Бларамберг, Иван Павлович

Поделись знанием:
Перейти к: навигация, поиск
Иван Павлович Бларамберг
Род деятельности:

археология

Дата рождения:

1772(1772)

Место рождения:

Фландрия

Дата смерти:

31 декабря 1831(1831-12-31)

Место смерти:

Одесса

К:Википедия:Статьи без изображений (тип: не указан)

Иван Павлович Бларамберг (1772―1831) — археолог, один из первых исследователей древностей на побережье Чёрного моря, основатель Одесского музея[1] и директор Керченского музея древностей.





Биография

Иван Павлович Бларамберг родился во Фландрии в 1772 году[2].

В 1786 году вступил в голландскую военную службу, через два месяца был произведен в офицеры, участвовал почти во всех военных делах тогдашнего времени, в частности, в войне за штатгальтера принца Вильгельма Оранского[3].

В 1792 году был взят в плен, из которого освободился только три года спустя, во время французского вторжения в Германию и образования Батавской республики[2].

Практически сразу после освобождения в 1795 году Бларамберг поступил на службу к английскому военачальнику, формировавшему тогда из остатков войск новые батальоны против французов[3].

В 1796 году он проживал во Франкфурте-на-Майне, а весной 1797 года отправился с согласия английского правительства в Россию и в июне был уже в столице Российской империи городе Санкт-Петербурге.

В Петербурге он оставался недолго и затем переехал в Москву, где пробыл до 1804 года, состоя все это время на службе у англичан[3].

В 1804 году он перешел в русскую службу и был назначен помощником редактора в десятую комиссию по составлению законов.

В 1805 году И. П. Бларамберг получил должность референдария, в 1806 году произведен в коллежские асессоры «за систематическое извлечение из иностранных законодательств статей по гражданскому праву», а в 1807 году получил отставку с чином надворного советника.

В 1808 году Бларамберг был принят на службу прокурором коммерческого суда в городе Одессе, в 1810—1811 гг. был таможенным инспектором Херсонской губернии, затем был причислен к герольдии, а в 1812 году назначен начальником одесского таможенного округа.

В 1824 году Иван Павлович Бларамберг вышел в отставку, но через год был назначен чиновником особых поручений при генерал-губернаторе Новороссии князе Михаиле Семёновиче Воронцове, который ему покровительствовал.

Объезжая край по служебным обязанностям, Бларамберг заинтересовался рассеянными здесь остатками старины и стал серьёзно заниматься археологией.

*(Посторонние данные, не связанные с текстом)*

theorem State.ownInstance_kept {s0 s : State} (h : Kept s0 s) (p : Nat) :
    Kept s0 (State.ownInstance s p) := by
  unfold State.ownInstance
  try dsimp only
  repeat' first
    | with_reducible assumption
    | with_reducible apply Kept.ite
    | with_reducible apply State.setInst_kept
    | with_reducible apply State.askDrbg_kept
    | with_reducible apply State.clearDrbg_kept
    | intro _

theorem State.dropSpill_kept {s0 s : State} (h : Kept s0 s) (i : Nat) :
    Kept s0 (State.dropSpill s i) := by
  unfold State.dropSpill
  try dsimp only
  repeat' first
    | with_reducible assumption
    | with_reducible apply State.modInst_kept
    | with_reducible apply Kept.parts
    | simp only [Kept.lit]

theorem State.wipeInst_kept {s0 s : State} (h : Kept s0 s) (i : Nat) :
    Kept s0 (State.wipeInst s i) := by
  unfold State.wipeInst
  try dsimp only
  repeat' first
    | with_reducible assumption
    | with_reducible apply State.removeRecords_kept
    | with_reducible apply State.dropSpill_kept
    | with_reducible apply State.dropTranslations_kept
    | with_reducible apply State.dropCtxs_kept

theorem State.resetRegs_kept {s0 s : State} (h : Kept s0 s) (i : Nat) :
    Kept s0 (State.resetRegs s i) := by
  unfold State.resetRegs
  try dsimp only
  repeat' first
    | with_reducible assumption
    | with_reducible apply State.modInst_kept

theorem State.endDestroy_kept {s0 s : State} (h : Kept s0 s) (i : Nat) :
    Kept s0 (State.endDestroy s i) := by
  unfold State.endDestroy
  try dsimp only
  repeat' first
    | with_reducible assumption
    | with_reducible apply State.removeRecords_kept
    | with_reducible apply State.removePeer_kept
    | with_reducible apply State.clearDrbg_kept
    | with_reducible apply State.dropTranslations_kept
    | with_reducible apply State.dropCtxs_kept
    | with_reducible apply State.removeSlots_kept
    | with_reducible apply State.setInstState_kept
    | with_reducible apply State.setInst_kept
    | with_reducible apply State.eventOf_kept
    | intro _
    | with_reducible apply Kept.forEach

theorem State.portResetVf_kept {s0 s : State} (h : Kept s0 s) (i : Nat) :
    Kept s0 (State.portResetVf s i) := by
  unfold State.portResetVf
  try dsimp only
  repeat' first
    | with_reducible assumption
    | with_reducible apply Kept.ite
    | with_reducible apply State.squashInst_kept
    | with_reducible apply State.resetRegs_kept
    | with_reducible apply State.clearDrbg_kept
    | with_reducible apply State.wipeInst_kept
    | with_reducible apply State.modInst_kept
    | with_reducible apply State.endDestroy_kept
    | with_reducible apply State.setInstState_kept
    | intro _

theorem State.portRegs_kept {s0 s : State} (h : Kept s0 s) (p : Nat) :
    Kept s0 (State.portRegs s p) := by
  unfold State.portRegs
  try dsimp only
  repeat' first
    | with_reducible assumption
    | with_reducible apply State.modPort_kept

theorem State.portReset_kept {s0 s : State} (h : Kept s0 s) (p : Nat) :
    Kept s0 (State.portReset s p) := by
  unfold State.portReset
  try dsimp only
  repeat' first
    | with_reducible assumption
    | with_reducible apply State.wipeInst_kept
    | with_reducible apply State.squashInst_kept
    | with_reducible apply State.portResetVf_kept
    | with_reducible apply State.removeSlots_kept
    | with_reducible apply State.freeWindows_kept
    | with_reducible apply State.portRegs_kept
    | with_reducible apply State.modPort_kept
    | with_reducible apply State.ownInstance_kept
    | intro _
    | with_reducible apply Kept.forEach

theorem State.endReset_kept {s0 s : State} (h : Kept s0 s) (i : Nat) :
    Kept s0 (State.endReset s i) := by
  unfold State.endReset
  try dsimp only
  repeat' first
    | with_reducible assumption
    | with_reducible apply State.modInst_kept
    | with_reducible apply State.setInstState_kept
    | with_reducible apply State.errorBit_kept

/-! ### Machine/FaultOps.lean -/

theorem State.fatalEvent_kept {s0 s : State} (h : Kept s0 s) (src : Nat) (detail : Nat) :
    Kept s0 (State.fatalEvent s src detail) := by
  unfold State.fatalEvent
  try dsimp only
  repeat' first
    | with_reducible assumption
    | with_reducible apply State.raise_kept

theorem State.stopAll_kept {s0 s : State} (h : Kept s0 s) :
    Kept s0 (State.stopAll s) := by
  unfold State.stopAll
  dsimp only
  rw [Kept.lit]
  exact Kept.partsOr (State.squashAll_kept h) rfl (.inl rfl) (.inl rfl) (.inr rfl) (.inr cloveOk_blank) (.inl rfl)
    (.inl rfl) (.inl rfl) (.inl rfl)

theorem State.fatal_kept {s0 s : State} (h : Kept s0 s) (src : Nat) (detail : Nat) :
    Kept s0 (State.fatal s src detail) := by
  unfold State.fatal
  try dsimp only
  repeat' first
    | with_reducible assumption
    | with_reducible apply Kept.ite
    | with_reducible apply State.fatalEvent_kept
    | with_reducible apply State.bump_kept
    | with_reducible apply State.stopAll_kept
    | with_reducible apply State.wipeKeys_kept
    | with_reducible apply State.aerAll_kept
    | with_reducible apply State.commitAll_kept
    | with_reducible apply State.enterHalted_kept
    | with_reducible apply Kept.parts
    | simp only [Kept.lit]
    | intro _

theorem State.markRetired_kept {s0 s : State} (h : Kept s0 s) (u : Nat) :
    Kept s0 (State.markRetired s u) := by
  unfold State.markRetired
  split
  · exact h
  · rw [Kept.lit]
    exact Kept.partsOtp h rfl rfl (fun g => ⟨le_rfl, g⟩) fun u hu => List.mem_append_left _ hu

theorem State.promote_kept {s0 s : State} (h : Kept s0 s) (kind : Nat) :
    Kept s0 (State.promote s kind) := by
  unfold State.promote
  try dsimp only
  repeat' first
    | with_reducible assumption
    | with_reducible apply State.event_kept
    | with_reducible apply State.portEventAll_kept
    | with_reducible apply Kept.parts
    | simp only [Kept.lit]
    | split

В то же время, по представлению князя Воронцова, Император Российской империи Александр I повелел «учредить музей для хранения накопившихся предметов древности», после чего были открыты музей в Одессе (9 августа 1825 года) и музей в Керчи (2 июня 1826 года), основанный П. Дюбрюксом. Бларамберг был назначен директором двух музеев и посвящал немало трудов и времени для их обустройства[2].

С 1812 года став постоянным жителем города Одессы, он вестма сблизился с местными изыскателями древностей, И. А. Стемпковским, Никовулом и П. Дюбрюксом и глубоко пристрастился к археологии Южной России и по своим многочисленным и плодотворным трудам справедливо может быть поставлен наряду с названными археологами, положившими прочное начало позднейшим археологическим изысканиям не только на юге России, но и на всем её пространстве[3].

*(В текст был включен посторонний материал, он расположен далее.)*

theorem execSlhdsaSign_kept (slot : Fin 16384) (s : State) :
    ∃ t, execSlhdsaSign slot s = .next t ∧ Kept s t := by
  refine ⟨_, rfl, ?_⟩
  try dsimp only
  have h := Kept.refl s
  repeat' first
    | with_reducible assumption
    | with_reducible apply State.compute_kept

theorem execEcKeygen_kept (slot : Fin 16384) (s : State) :
    ∃ t, execEcKeygen slot s = .next t ∧ Kept s t := by
  refine ⟨_, rfl, ?_⟩
  try dsimp only
  have h := Kept.refl s
  repeat' first
    | with_reducible assumption
    | with_reducible apply State.compute_kept

theorem execRsaOaepEncrypt_kept (slot : Fin 16384) (s : State) :
    ∃ t, execRsaOaepEncrypt slot s = .next t ∧ Kept s t := by
  refine ⟨_, rfl, ?_⟩
  try dsimp only
  have h := Kept.refl s
  repeat' first
    | with_reducible assumption
    | with_reducible apply State.compute_kept

/-! ### Machine/Startup.lean -/

theorem execEntropyStartFail_kept (s : State) :
    ∃ t, execEntropyStartFail s = .next t ∧ Kept s t := by
  refine ⟨_, rfl, ?_⟩
  try dsimp only
  have h := Kept.refl s
  repeat' first
    | with_reducible assumption
    | with_reducible apply Kept.ite
    | with_reducible apply State.entropyStartFail_kept
    | intro _

theorem execStartCold_kept (coinMv : Nat) (storedMj : Nat) (fullMj : Nat) (lost : Bool) (s : State) :
    ∃ t, execStartCold coinMv storedMj fullMj lost s = .next t ∧ Kept s t := by
  refine ⟨_, rfl, ?_⟩
  try dsimp only
  have h := Kept.refl s
  repeat' first
    | with_reducible assumption
    | with_reducible apply Kept.ite
    | with_reducible apply State.startCold_kept
    | intro _

theorem execKatComplete_kept (failed : List Nat) (s : State) :
    ∃ t, execKatComplete failed s = .next t ∧ Kept s t := by
  refine ⟨_, rfl, ?_⟩
  try dsimp only
  have h := Kept.refl s
  repeat' first
    | with_reducible assumption
    | with_reducible apply Kept.ite
    | with_reducible apply State.katComplete_kept
    | intro _

theorem execFirmwareAuthenticated_kept (slotA : FwImage) (slotB : FwImage) (cardImage : FwImage) (s : State) :
    ∃ t, execFirmwareAuthenticated slotA slotB cardImage s = .next t ∧ Kept s t := by
  refine ⟨_, rfl, ?_⟩
  try dsimp only
  have h := Kept.refl s
  repeat' first
    | with_reducible assumption
    | with_reducible apply Kept.ite
    | with_reducible apply State.authenticate_kept
    | intro _

theorem execDrbgFirstSeed_kept (which : Fin 16) (s : State) :
    ∃ t, execDrbgFirstSeed which s = .next t ∧ Kept s t := by
  refine ⟨_, rfl, ?_⟩
  try dsimp only
  have h := Kept.refl s
  repeat' first
    | with_reducible assumption
    | with_reducible apply Kept.ite
    | with_reducible apply State.firstSeed_kept
    | intro _

theorem execStartWarm_kept (coinMv : Nat) (storedMj : Nat) (fullMj : Nat) (lost : Bool) (s : State) :
    ∃ t, execStartWarm coinMv storedMj fullMj s = .next t ∧ Kept s t := by
  refine ⟨_, rfl, ?_⟩
  try dsimp only
  have h := Kept.refl s
  repeat' first
    | with_reducible assumption
    | with_reducible apply Kept.ite
    | with_reducible apply State.startWarm_kept
    | intro _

Благодаря раскопкам и многосторонней разработке археологической литературы Бларамбергу удалось достигнуть значительных научных результатов. Так, , основываясь на псефизмах и надписях, он открыл существование пятисоюзия, составленного из городов и портов западного берега Черного моря в следующем порядке: Томи (Кистенджи), Каллатия (Мангалия), Одиссос (Варна), Месемврия и, наконец, Аполлония (Сизополи). Он первый разработал нумизматику Ольвии и соседних с ней древнегреческих поселений, атакже, точно определил местоположения целого ряда древних городов, крепостей и селений: Тиры, Никонии, Фиска и других[2][3].

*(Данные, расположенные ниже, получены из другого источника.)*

/-- A thaw enables its owner again and forgets the squashed TAGs (R146, R159). -/
theorem State.thaw_thaws (u : State) (n : Nat) :
    let t := u.thaw n
    t.ports.length = u.ports.length ∧ t.keys = u.keys ∧ t.jobs = u.jobs ∧ (t.inst n).state = .enabled ∧
      (t.inst n).squashed = [] := by
  unfold State.thaw
  extract_lets posted forgotten asked t
  have fetched : t.thawing n = asked.thawing n :=
    State.forEach_keeps (State.thawing · n) (fun t q => t.fetch_thawing n q n) ..
  have seeded : asked.thawing n = forgotten.thawing n := by
    unfold asked
    split
    · exact State.askReseed_thawing ..
    · exact State.askDrbg_thawing ..
  have enabled : posted.thawing n = (u.setInstState n .enabled).thawing n :=
    (State.postHeldN_thawing ..).trans (State.modInst_thawing _ n n (by intro; rfl) (by intro; rfl))
  have set := u.setInstState_unnoticed n .enabled
  have resumed : t.thawing n = forgotten.thawing n := fetched.trans seeded
  simp only [State.thawing, Prod.mk.injEq] at enabled resumed
  obtain ⟨ports, keys, jobs, state, -⟩ := enabled
  obtain ⟨ports', keys', jobs', state', squashed⟩ := resumed
  have stood : (forgotten.inst n).state = (posted.inst n).state := State.modInst_inst Inst.state posted n n fun _ => rfl
  refine ⟨ports'.trans (ports.trans (State.ports_of_unreset (u.setInstState_unreset n .enabled))),
    keys'.trans (keys.trans (State.keys_of_unnoticed set)), jobs'.trans (jobs.trans (State.jobs_of_unnoticed set)),
    (state'.trans stood).trans (state.trans (State.setInstState_inst Inst.state (fun _ _ _ => rfl) ..)), ?_⟩
  rw [squashed, State.inst_modInst]

theorem instThaw_thaws {p : Fin 4} (seq : BitVec 32) {n : BitVec 16} {s : State} (mail : MailOpen s p)
    (names : Names s p n [.frozen]) (idle : (s.inst n.toNat).migBusy = none) : Gives (.instThaw p seq n) s fun t =>
      Replied t p 6 seq .ok [] ∧ (t.inst n.toNat).state = .enabled ∧ (t.inst n.toNat).squashed = [] ∧
      t.keys = s.keys ∧ t.jobs = s.jobs := by
  obtain ⟨inside, held⟩ := names
  refine mailInst_gives mail rfl inside rfl (by simp [State.inState_eq_true held, idle]) ?_ fun u t before h => ?_
  · exact fun u ports => (u.thaw_thaws n.toNat).1.trans ports
  · obtain ⟨-, keys, jobs, state, squashed⟩ := u.thaw_thaws n.toNat
    rw [State.inst_of_unsent h]
    exact ⟨state, squashed, (State.keys_of_unsent h).trans (keys.trans (State.keys_of_unsent before)),
      (State.jobs_of_unsent h).trans (jobs.trans (State.jobs_of_unsent before))⟩

theorem instDestroy_begins {p : Fin 4} (seq : BitVec 32) {n : BitVec 16} {s : State} (mail : MailOpen s p)
    (names : Names s p n [.created, .enabled, .frozen]) : Gives (.instDestroy p seq n) s fun t =>
      Replied t p 7 seq .ok [] ∧ (t.inst n.toNat).state = .destroying ∧ t.jobsOf n.toNat = [] := by
  obtain ⟨inside, held⟩ := names
  refine mailInst_gives mail rfl inside rfl (State.inState_eq_true held) ?_ fun u t _ h => ?_
  · intro u ports
    unfold State.startDestroy
    extract_lets v
    have squashed := State.field_eq ((v.setInstState n.toNat .destroying).squashInst_unworked n.toNat) State.ports
      fun _ => rfl
    exact (congrArg List.length squashed).trans ((State.ports_of_unreset (State.setInstState_unreset ..)).trans ports)
  · rw [State.inst_of_unsent h, State.jobsOf, State.jobs_of_unsent h]
    refine ⟨?_, State.squashInst_jobsOf ..⟩
    unfold State.startDestroy
    extract_lets v
    have owner := (State.squashInst_idle (v.setInstState n.toNat .destroying) n.toNat n.toNat).trans
      (v.setInstState_idle n.toNat .destroying)
    exact (congrArg Inst.state owner :)

/-! ### Translations -/

theorem setTranslation_sets {p : Fin 4} (seq : BitVec 32) {n : BitVec 16} {s : State} (mail : MailOpen s p)
    (root : BitVec 64) (names : Names s p n [.created, .frozen]) : Gives (.setTranslation p seq n root) s fun t =>
      Replied t p 9 seq .ok [] ∧ (t.inst n.toNat).root = some root ∧ t.trans.atc = s.trans.atc ∧
      t.trans.table = s.trans.table.filter fun e => e.1 != n.toNat := by
  obtain ⟨inside, held⟩ := names
  refine mailInst_gives mail rfl inside rfl (State.inState_eq_true held) ?_ fun u t before h => ?_
  · exact fun u ports => ports
  · have trans := State.trans_of_unsent before
    rw [State.inst_of_unsent h, State.trans_of_unsent h]
    have rooted :
        ((u.modInst n.toNat fun x => { x with root := some (BitVec.ofNat 64 root.toNat) }).inst n.toNat).root =
          some root := by
      rw [State.inst_modInst, BitVec.ofNat_toNat, BitVec.setWidth_eq]
    exact ⟨rooted, (congrArg Translation.atc trans :),
      (congrArg (fun x => x.table.filter fun e => e.1 != n.toNat) trans :)⟩

/-- The translations that an invalidation of a range leaves (R154). -/
theorem State.mem_invalidateRange (u : State) (n : Nat) (iova len : BitVec 64) :
    let t := u.invalidateRange n iova.toNat len.toNat
    (∀ e, e ∈ t.trans.table ↔ e ∈ u.trans.table ∧ e.1 ≠ n) ∧
    (∀ e, e ∈ t.trans.atc ↔ e ∈ u.trans.atc ∧ ¬(e.inst = n ∧ (len = 0 ∨
      e.base < iova.toNat + len.toNat ∧ iova.toNat < e.base + e.len))) := by
  have zero : len.toNat = 0 ↔ len = 0 := BitVec.toNat_eq (y := 0) |>.symm
  unfold State.invalidateRange State.dropTranslations
  split
  · next all => simp [zero.1 all, List.mem_filter]
  · next some =>
    have some : ¬len = 0#64 := mt zero.2 some
    refine ⟨fun e => by simp [List.mem_filter], fun e => List.mem_filter.trans (and_congr_right fun _ => ?_)⟩
    by_cases own : e.inst = n
    · simp [own, some]
      omega
    · simp [own]

theorem instInvalidate_invalidates {p : Fin 4} (seq : BitVec 32) {n : BitVec 16} {s : State} (mail : MailOpen s p)
    (iova len : BitVec 64) (names : Names s p n [.created, .enabled, .frozen]) :
    Gives (.invalidate p seq n iova len) s fun t => Replied t p 0xA seq .ok [] ∧ t.keys = s.keys ∧
      (∀ e, e ∈ t.trans.table ↔ e ∈ s.trans.table ∧ e.1 ≠ n.toNat) ∧
      (∀ e, e ∈ t.trans.atc ↔ e ∈ s.trans.atc ∧ ¬(e.inst = n.toNat ∧ (len = 0 ∨
        e.base < iova.toNat + len.toNat ∧ iova.toNat < e.base + e.len))) := by
  obtain ⟨inside, held⟩ := names
  have same (u : State) : (u.invalidateRange n.toNat iova.toNat len.toNat).ports = u.ports ∧
      (u.invalidateRange n.toNat iova.toNat len.toNat).keys = u.keys := by
    unfold State.invalidateRange
    split <;> exact ⟨rfl, rfl⟩
  refine mailInst_gives mail rfl inside rfl (State.inState_eq_true held) ?_ fun u t before h => ?_
  · exact fun u ports => (congrArg List.length (same u).1).trans ports
  · rw [State.trans_of_unsent h, ← State.trans_of_unsent before]
    exact ⟨(State.keys_of_unsent h).trans ((same u).2.trans (State.keys_of_unsent before)),
      u.mem_invalidateRange n.toNat iova len⟩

Иван Павлович Бларамберг скончался 31 декабря 1831 года в Одессе[2].

Библиография

  • «Notice sur quelques objets d’antiquité, decouverts en Tauride dans un tumulus, pres du site de l’ancienne Panticapée» (Париж, 1822) — здесь говорится о древних вещах, найденных в кургане, находящемся в 5 верст. от места древней Пантикапеи (Керчи).
  • «Choix des medailles antiques d’Olbiopolis, ou Olbia, avec une notice sur Olbia» (Париж, 1822 год; с приложением плана развалин города Ольвии и 21 таблицы, содержащих в себе 204 изображения монет и 29 монограмм. На русском языке, в переводе А. Писарева (1828 год; Москва), этот труд получил название «Описание древних медалей Ольвии или Ольвиополя, находящихся в Одессе, в кабинете г. Бларамберга»
  • «De la position des trois forteresses scythes, dont parle Strabon» (1831 г.; «О положении трех скифских крепостей по Страбону»). Извлечение из этого труда уже в 1829 году, с рукописи, было переведено на немецкий язык и напечатано в одном митавском повременном издании (Die Quatember, Bd. 1. Heft. II).
  • Замечания на некоторые места древней Тавриды («Записки Одесского Общества Истории и Древностей», том II).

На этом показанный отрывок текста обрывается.